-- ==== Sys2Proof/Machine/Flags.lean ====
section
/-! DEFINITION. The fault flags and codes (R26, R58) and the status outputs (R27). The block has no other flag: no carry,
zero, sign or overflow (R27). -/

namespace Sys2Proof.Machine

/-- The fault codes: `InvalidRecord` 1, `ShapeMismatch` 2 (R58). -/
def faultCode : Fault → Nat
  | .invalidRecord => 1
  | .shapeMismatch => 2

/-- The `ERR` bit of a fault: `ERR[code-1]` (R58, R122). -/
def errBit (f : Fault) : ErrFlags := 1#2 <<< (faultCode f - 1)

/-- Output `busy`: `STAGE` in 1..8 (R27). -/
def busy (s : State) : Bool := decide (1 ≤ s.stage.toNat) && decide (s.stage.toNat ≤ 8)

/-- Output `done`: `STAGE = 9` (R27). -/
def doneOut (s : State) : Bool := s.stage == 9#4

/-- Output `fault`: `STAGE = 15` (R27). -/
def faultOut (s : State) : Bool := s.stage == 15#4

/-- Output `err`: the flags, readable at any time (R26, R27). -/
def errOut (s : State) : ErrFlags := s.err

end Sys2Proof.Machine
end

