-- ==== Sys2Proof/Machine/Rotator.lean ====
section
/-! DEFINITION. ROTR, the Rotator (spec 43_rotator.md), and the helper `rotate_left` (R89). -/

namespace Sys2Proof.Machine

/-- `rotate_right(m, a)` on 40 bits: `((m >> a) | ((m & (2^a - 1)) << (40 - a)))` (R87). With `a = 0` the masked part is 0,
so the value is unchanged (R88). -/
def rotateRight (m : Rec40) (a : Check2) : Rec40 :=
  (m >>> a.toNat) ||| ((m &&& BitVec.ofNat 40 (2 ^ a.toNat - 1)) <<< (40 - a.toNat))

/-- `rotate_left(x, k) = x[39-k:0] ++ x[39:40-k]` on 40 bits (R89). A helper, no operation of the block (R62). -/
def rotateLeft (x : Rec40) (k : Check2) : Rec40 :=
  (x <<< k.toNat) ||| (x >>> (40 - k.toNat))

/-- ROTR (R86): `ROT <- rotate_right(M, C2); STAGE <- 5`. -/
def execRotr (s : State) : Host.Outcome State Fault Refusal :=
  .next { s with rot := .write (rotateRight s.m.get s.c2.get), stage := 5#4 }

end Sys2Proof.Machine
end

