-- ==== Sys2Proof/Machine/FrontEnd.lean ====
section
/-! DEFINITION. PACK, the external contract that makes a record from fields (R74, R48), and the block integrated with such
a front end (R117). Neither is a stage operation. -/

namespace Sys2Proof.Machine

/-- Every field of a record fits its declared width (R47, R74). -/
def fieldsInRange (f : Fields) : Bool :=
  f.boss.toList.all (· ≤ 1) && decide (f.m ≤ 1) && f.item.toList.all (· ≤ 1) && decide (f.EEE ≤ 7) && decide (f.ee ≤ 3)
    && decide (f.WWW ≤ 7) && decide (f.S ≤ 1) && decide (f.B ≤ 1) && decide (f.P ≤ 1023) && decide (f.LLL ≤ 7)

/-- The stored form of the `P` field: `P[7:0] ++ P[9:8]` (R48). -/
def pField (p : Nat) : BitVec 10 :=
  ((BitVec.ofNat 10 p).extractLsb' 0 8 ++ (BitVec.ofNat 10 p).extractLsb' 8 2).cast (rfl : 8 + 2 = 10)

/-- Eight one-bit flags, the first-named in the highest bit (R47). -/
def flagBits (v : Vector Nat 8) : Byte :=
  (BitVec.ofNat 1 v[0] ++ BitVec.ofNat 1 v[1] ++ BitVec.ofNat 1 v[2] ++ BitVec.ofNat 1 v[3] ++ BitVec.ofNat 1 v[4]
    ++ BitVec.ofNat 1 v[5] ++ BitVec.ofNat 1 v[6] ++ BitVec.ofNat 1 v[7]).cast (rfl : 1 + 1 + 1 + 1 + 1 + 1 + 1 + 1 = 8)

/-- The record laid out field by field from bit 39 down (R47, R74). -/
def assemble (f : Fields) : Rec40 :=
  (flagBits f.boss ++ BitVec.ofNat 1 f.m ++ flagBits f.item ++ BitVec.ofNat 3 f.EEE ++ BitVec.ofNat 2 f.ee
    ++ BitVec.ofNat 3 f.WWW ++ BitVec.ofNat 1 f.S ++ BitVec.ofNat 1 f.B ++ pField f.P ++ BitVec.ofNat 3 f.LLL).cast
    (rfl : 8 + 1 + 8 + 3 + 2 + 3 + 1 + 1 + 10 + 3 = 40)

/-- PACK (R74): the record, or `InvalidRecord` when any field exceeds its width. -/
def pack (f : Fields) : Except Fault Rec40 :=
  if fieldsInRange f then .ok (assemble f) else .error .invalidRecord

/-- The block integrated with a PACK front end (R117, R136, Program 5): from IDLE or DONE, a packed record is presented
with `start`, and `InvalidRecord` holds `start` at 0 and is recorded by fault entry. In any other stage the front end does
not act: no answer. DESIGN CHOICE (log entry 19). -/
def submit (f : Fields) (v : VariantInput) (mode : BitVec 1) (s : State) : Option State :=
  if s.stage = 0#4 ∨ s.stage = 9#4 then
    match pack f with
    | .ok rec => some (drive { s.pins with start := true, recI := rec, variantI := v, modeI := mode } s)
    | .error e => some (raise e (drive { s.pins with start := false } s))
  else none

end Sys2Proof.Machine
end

---

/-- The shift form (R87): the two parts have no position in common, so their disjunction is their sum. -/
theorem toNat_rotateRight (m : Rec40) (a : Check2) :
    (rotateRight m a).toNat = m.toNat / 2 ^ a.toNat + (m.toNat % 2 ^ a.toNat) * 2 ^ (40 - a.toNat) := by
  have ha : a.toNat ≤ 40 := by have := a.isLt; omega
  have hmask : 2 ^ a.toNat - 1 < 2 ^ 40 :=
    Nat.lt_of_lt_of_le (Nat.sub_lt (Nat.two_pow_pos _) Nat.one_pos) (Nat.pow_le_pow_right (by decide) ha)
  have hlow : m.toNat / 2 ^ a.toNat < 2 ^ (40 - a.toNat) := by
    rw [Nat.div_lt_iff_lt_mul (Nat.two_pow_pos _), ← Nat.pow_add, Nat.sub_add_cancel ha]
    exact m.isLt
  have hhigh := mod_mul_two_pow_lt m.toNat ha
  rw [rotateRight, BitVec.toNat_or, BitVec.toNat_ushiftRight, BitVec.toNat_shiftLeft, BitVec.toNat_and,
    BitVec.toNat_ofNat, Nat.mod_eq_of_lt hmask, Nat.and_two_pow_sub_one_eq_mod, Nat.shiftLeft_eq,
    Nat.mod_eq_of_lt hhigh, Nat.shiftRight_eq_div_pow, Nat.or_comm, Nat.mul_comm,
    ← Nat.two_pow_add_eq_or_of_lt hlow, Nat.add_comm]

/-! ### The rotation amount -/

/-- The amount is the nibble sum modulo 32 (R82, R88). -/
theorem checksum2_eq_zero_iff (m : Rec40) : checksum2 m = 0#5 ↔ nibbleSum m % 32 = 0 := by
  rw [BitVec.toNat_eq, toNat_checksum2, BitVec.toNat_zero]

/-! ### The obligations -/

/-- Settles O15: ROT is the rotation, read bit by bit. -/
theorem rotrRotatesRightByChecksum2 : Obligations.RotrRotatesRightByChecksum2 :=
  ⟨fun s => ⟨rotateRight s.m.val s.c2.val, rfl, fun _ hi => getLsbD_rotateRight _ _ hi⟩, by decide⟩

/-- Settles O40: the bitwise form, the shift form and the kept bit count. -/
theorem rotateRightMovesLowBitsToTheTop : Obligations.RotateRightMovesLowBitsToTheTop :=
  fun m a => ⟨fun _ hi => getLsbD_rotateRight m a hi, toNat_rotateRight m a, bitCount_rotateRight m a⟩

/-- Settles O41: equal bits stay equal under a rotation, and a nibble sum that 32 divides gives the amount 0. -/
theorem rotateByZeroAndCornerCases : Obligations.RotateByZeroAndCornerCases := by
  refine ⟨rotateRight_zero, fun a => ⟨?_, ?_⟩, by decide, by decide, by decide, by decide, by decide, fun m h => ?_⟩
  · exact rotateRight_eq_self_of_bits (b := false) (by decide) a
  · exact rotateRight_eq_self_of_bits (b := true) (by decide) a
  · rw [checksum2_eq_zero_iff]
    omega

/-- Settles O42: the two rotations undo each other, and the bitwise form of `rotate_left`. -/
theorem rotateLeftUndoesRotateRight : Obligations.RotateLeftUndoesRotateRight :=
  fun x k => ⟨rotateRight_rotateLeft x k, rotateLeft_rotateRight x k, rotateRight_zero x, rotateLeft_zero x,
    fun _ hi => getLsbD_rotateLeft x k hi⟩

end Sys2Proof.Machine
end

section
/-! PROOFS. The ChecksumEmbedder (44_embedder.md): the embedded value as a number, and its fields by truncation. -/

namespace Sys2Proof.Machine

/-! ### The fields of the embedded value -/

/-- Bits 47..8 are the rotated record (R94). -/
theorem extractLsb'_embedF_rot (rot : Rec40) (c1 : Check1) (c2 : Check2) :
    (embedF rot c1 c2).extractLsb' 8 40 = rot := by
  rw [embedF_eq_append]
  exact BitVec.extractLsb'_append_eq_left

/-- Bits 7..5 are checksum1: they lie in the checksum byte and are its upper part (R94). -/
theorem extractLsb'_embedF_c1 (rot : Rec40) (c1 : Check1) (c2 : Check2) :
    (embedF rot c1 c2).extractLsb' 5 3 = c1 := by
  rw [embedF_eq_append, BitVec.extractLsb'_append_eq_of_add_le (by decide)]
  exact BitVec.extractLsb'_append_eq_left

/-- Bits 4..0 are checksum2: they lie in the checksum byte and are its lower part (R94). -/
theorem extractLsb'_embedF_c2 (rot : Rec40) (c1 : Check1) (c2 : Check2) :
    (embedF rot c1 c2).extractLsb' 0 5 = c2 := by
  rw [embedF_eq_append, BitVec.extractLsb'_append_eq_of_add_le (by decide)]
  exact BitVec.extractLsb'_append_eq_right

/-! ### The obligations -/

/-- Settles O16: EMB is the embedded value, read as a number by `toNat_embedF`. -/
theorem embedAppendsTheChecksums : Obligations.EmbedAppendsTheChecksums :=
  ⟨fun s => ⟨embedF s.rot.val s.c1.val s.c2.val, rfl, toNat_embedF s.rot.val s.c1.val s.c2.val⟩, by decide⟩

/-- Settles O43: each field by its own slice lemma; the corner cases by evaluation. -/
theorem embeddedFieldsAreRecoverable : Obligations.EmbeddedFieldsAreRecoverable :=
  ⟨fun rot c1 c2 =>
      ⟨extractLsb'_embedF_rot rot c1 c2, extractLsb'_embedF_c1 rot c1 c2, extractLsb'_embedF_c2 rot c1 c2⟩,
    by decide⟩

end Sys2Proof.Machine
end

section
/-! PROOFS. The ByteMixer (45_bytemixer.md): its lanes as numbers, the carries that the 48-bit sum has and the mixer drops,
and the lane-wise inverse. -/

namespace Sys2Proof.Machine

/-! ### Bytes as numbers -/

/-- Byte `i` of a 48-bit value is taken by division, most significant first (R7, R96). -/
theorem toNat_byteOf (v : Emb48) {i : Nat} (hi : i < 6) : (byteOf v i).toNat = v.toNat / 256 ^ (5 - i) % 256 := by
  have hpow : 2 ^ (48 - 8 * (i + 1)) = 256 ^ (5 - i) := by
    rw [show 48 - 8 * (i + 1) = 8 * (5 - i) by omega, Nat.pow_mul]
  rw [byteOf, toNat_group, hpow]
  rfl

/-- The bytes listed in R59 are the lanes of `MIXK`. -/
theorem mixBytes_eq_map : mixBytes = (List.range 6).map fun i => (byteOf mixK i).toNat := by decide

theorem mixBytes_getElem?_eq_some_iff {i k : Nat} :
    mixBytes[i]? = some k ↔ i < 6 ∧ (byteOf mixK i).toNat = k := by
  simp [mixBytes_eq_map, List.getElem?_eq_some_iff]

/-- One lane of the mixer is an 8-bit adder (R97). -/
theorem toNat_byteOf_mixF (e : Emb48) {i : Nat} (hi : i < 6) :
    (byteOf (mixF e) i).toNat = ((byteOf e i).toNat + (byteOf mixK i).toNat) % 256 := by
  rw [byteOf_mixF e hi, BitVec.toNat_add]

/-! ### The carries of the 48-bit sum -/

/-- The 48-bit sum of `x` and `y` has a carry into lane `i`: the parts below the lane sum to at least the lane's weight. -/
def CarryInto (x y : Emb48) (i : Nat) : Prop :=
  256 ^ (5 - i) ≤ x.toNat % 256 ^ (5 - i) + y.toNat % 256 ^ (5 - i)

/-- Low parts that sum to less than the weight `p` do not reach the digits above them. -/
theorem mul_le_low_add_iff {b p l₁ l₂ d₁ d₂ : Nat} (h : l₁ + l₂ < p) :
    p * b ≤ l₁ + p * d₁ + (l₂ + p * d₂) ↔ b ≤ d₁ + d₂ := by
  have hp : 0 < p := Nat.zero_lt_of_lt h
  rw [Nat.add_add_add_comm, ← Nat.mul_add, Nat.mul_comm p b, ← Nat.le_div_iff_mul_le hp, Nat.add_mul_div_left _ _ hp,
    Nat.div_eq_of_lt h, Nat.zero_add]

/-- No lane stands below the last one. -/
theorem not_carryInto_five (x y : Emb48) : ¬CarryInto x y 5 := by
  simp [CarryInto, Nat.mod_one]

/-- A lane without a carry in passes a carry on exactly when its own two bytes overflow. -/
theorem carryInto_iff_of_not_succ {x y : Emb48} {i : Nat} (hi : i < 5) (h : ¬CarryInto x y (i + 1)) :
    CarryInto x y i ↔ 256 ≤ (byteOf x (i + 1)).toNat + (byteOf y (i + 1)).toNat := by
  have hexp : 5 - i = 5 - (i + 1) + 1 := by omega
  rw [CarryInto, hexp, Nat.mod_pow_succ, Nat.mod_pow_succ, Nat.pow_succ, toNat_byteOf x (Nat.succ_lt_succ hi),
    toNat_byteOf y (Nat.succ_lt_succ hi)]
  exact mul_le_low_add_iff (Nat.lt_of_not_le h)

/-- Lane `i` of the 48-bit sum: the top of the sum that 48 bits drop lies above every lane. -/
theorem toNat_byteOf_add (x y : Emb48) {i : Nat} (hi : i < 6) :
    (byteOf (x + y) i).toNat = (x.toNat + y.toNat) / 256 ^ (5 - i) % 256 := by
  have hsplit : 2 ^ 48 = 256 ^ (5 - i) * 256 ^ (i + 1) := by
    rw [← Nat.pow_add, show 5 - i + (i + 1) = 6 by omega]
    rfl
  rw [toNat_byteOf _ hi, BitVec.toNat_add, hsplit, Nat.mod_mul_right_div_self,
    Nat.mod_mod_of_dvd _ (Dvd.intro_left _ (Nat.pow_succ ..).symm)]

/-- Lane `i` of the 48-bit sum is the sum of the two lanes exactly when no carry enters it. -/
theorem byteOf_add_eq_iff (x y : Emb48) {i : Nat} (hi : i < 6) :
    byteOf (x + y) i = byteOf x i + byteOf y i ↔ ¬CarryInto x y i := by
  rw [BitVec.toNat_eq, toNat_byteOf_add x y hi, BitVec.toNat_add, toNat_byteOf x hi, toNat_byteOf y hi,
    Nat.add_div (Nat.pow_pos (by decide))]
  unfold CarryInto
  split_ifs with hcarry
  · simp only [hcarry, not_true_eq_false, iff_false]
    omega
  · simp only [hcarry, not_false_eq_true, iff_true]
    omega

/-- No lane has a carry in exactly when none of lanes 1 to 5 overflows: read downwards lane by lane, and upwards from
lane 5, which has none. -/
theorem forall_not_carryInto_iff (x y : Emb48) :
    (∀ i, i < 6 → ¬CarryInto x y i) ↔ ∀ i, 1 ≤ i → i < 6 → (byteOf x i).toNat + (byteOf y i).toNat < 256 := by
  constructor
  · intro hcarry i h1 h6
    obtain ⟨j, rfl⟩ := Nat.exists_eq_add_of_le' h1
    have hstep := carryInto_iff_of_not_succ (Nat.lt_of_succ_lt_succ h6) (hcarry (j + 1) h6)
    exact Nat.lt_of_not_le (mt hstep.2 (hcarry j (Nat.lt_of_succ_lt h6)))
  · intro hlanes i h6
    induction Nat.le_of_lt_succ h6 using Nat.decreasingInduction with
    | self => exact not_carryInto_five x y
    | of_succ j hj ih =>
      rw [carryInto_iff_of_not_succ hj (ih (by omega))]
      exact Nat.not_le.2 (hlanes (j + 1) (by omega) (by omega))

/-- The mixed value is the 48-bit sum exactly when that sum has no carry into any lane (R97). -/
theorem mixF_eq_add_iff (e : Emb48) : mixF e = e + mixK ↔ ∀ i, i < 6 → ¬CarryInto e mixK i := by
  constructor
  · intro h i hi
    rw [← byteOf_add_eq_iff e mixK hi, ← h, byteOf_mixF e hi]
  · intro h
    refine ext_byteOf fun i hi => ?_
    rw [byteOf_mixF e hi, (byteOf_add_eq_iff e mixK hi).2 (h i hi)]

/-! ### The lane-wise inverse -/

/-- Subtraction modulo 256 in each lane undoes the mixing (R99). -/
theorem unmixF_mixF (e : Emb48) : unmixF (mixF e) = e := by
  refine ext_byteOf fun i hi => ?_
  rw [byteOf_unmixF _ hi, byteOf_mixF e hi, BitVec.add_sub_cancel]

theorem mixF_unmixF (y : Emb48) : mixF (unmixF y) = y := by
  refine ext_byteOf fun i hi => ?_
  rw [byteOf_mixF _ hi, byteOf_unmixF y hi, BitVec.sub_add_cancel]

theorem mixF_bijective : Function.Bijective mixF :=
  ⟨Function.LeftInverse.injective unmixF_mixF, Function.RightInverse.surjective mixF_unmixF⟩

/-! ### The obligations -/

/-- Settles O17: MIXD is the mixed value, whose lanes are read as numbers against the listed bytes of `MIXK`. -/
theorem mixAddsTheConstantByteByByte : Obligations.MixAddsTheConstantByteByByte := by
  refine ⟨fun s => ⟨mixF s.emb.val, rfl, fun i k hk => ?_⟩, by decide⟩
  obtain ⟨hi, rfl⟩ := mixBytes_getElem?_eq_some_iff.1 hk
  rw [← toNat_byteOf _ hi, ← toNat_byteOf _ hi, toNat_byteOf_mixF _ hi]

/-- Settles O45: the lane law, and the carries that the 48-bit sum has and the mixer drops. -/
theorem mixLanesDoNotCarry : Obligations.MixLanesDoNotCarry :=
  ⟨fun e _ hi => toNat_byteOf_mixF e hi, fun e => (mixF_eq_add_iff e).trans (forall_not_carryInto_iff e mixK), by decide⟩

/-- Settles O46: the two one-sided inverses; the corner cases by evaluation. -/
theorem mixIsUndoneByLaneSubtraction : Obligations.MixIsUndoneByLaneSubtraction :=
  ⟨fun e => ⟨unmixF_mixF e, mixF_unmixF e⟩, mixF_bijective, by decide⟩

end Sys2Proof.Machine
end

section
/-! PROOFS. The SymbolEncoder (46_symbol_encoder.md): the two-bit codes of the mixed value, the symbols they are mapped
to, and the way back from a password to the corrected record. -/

Problem → For the string "value", give the number of lines in the data that contain it, and only that number.

Answer section → 8